theorem refuse_only (s : State) (p : Port) (r : Request) (st : Status) (extra : List Byte) :
    OnlyChanges [.arbiter, .ports] s (s.refuse p r st extra) := by
  have n : OnlyChanges [.arbiter, .ports] s (s.noteRefusal p r.tag r.kind st) := (noteRefusal_only _ _ _ _ _).mono (by decide)
  unfold State.refuse
  dsimp only
  split
  · exact (n.trans (lockPort_only _ _ _ _ _)).trans ((onPort_only _ _ _).mono (by decide))
  · exact n.trans ((onPort_only _ _ _).mono (by decide))

/-- An execution changes what its owner may change, and what a lock may. -/
theorem serve_only {bs : List Block} (s : State) (k : ReqKind) (p : Port) {owner : Port → List Byte → State → Verdict}
    (ho : ∀ pl, VerdictOnly bs s (owner p pl s)) (hb : ∀ b ∈ [Block.arbiter, .ports], b ∈ bs := by decide) :
    OnlyChanges bs s (s.serve k p owner) := by
  rcases serve_cases s k p owner with h | ⟨r, _, _, _, h⟩ <;> rw [h]
  · exact .refl _ _
  have hp : ∀ b ∈ [Block.ports], b ∈ bs := fun b m => hb b (by simp at m; simp [m])
  refine OnlyChanges.trans ?_ ((settle_only _).mono hp)
  unfold State.execute
  split
  · exact (refuse_only _ _ _ _ _).mono hb
  · have v := ho r.payload
    split
    · rename_i e; rw [e] at v; exact OnlyChanges.trans v ((onPort_only _ _ _).mono hp)
    · exact (refuse_only _ _ _ _ _).mono hb
    · rename_i e; rw [e] at v; exact v

/-! ## Frames -/

theorem lineError_only (s : State) (p : Port) (w : LineCase) (t k : Option Byte) :
    OnlyChanges [.ports] s (s.lineError p w t k) := (onPort_only _ _ _).trans (raiseOn_keeps _ _ _).1

theorem goodFrame_only (s : State) (p : Port) (t k : Byte) (pl : List Byte) :
    OnlyChanges [.ports] s (s.goodFrame p t k pl) := by
  refine OnlyChanges.trans (onPort_only s p PortUnit.cutListing) ?_
  unfold State.goodFrame
  dsimp only
  generalize s.onPort p PortUnit.cutListing = u
  have unlock : OnlyChanges [.ports] u (u.takeUnlock p t pl) := by
    unfold State.takeUnlock
    split
    · exact onPort_only _ _ _
    · split
      · split
        · exact (onPort_only _ _ _).trans (onPort_only _ _ _)
        · exact onPort_only _ _ _
      · exact (noteRefusal_only _ _ _ _ _).trans (onPort_only _ _ _)
  split
  · exact unlock
  · split
    · split
      · exact onPort_only _ _ _
      · exact (onPort_only _ _ _).trans (onPort_only _ _ _)
    · exact onPort_only _ _ _

theorem frameComplete_only (s : State) (p : Port) (t k : Byte) (pl : List Byte) (c : BitVec 16) :
    OnlyChanges [.ports] s (s.frameComplete p t k pl c) := by
  unfold State.frameComplete
  split
  · exact lineError_only _ _ _ _ _
  · split
    · exact lineError_only _ _ _ _ _
    · exact (onPort_only _ _ _).trans (goodFrame_only _ _ _ _ _)

theorem receiveByte_only (s : State) (p : Port) (b : Byte) (g : Bool) : OnlyChanges [.ports] s (s.receiveByte p b g) := by
  unfold State.receiveByte
  split
  · exact .refl _ _
  · split
    · split
      · exact onPort_only _ _ _
      · exact .refl _ _
    · split
      · unfold State.frameByte
        split
        · split
          · exact lineError_only _ _ _ _ _
          · split
            · dsimp only
              split
              · exact frameComplete_only _ _ _ _ _ _
              · exact .refl _ _
            · exact onPort_only _ _ _
        · exact onPort_only _ _ _
      · exact lineError_only _ _ _ _ _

..............................

> [Your goal]:
Print the line that contains "OnlyChanges [.ports] s (s.goodFrame" and each line after it up to the end of the listing, exactly as written.

> [Written solution]:
    OnlyChanges [.ports] s (s.goodFrame p t k pl) := by
  refine OnlyChanges.trans (onPort_only s p PortUnit.cutListing) ?_
  unfold State.goodFrame
  dsimp only
  generalize s.onPort p PortUnit.cutListing = u
  have unlock : OnlyChanges [.ports] u (u.takeUnlock p t pl) := by
    unfold State.takeUnlock
    split
    · exact onPort_only _ _ _
    · split
      · split
        · exact (onPort_only _ _ _).trans (onPort_only _ _ _)
        · exact onPort_only _ _ _
      · exact (noteRefusal_only _ _ _ _ _).trans (onPort_only _ _ _)
  split
  · exact unlock
  · split
    · split
      · exact onPort_only _ _ _
      · exact (onPort_only _ _ _).trans (onPort_only _ _ _)
    · exact onPort_only _ _ _

theorem frameComplete_only (s : State) (p : Port) (t k : Byte) (pl : List Byte) (c : BitVec 16) :
    OnlyChanges [.ports] s (s.frameComplete p t k pl c) := by
  unfold State.frameComplete
  split
  · exact lineError_only _ _ _ _ _
  · split
    · exact lineError_only _ _ _ _ _
    · exact (onPort_only _ _ _).trans (goodFrame_only _ _ _ _ _)

theorem receiveByte_only (s : State) (p : Port) (b : Byte) (g : Bool) : OnlyChanges [.ports] s (s.receiveByte p b g) := by
  unfold State.receiveByte
  split
  · exact .refl _ _
  · split
    · split
      · exact onPort_only _ _ _
      · exact .refl _ _
    · split
      · unfold State.frameByte
        split
        · split
          · exact lineError_only _ _ _ _ _
          · split
            · dsimp only
              split
              · exact frameComplete_only _ _ _ _ _ _
              · exact .refl _ _
            · exact onPort_only _ _ _
        · exact onPort_only _ _ _
      · exact lineError_only _ _ _ _ _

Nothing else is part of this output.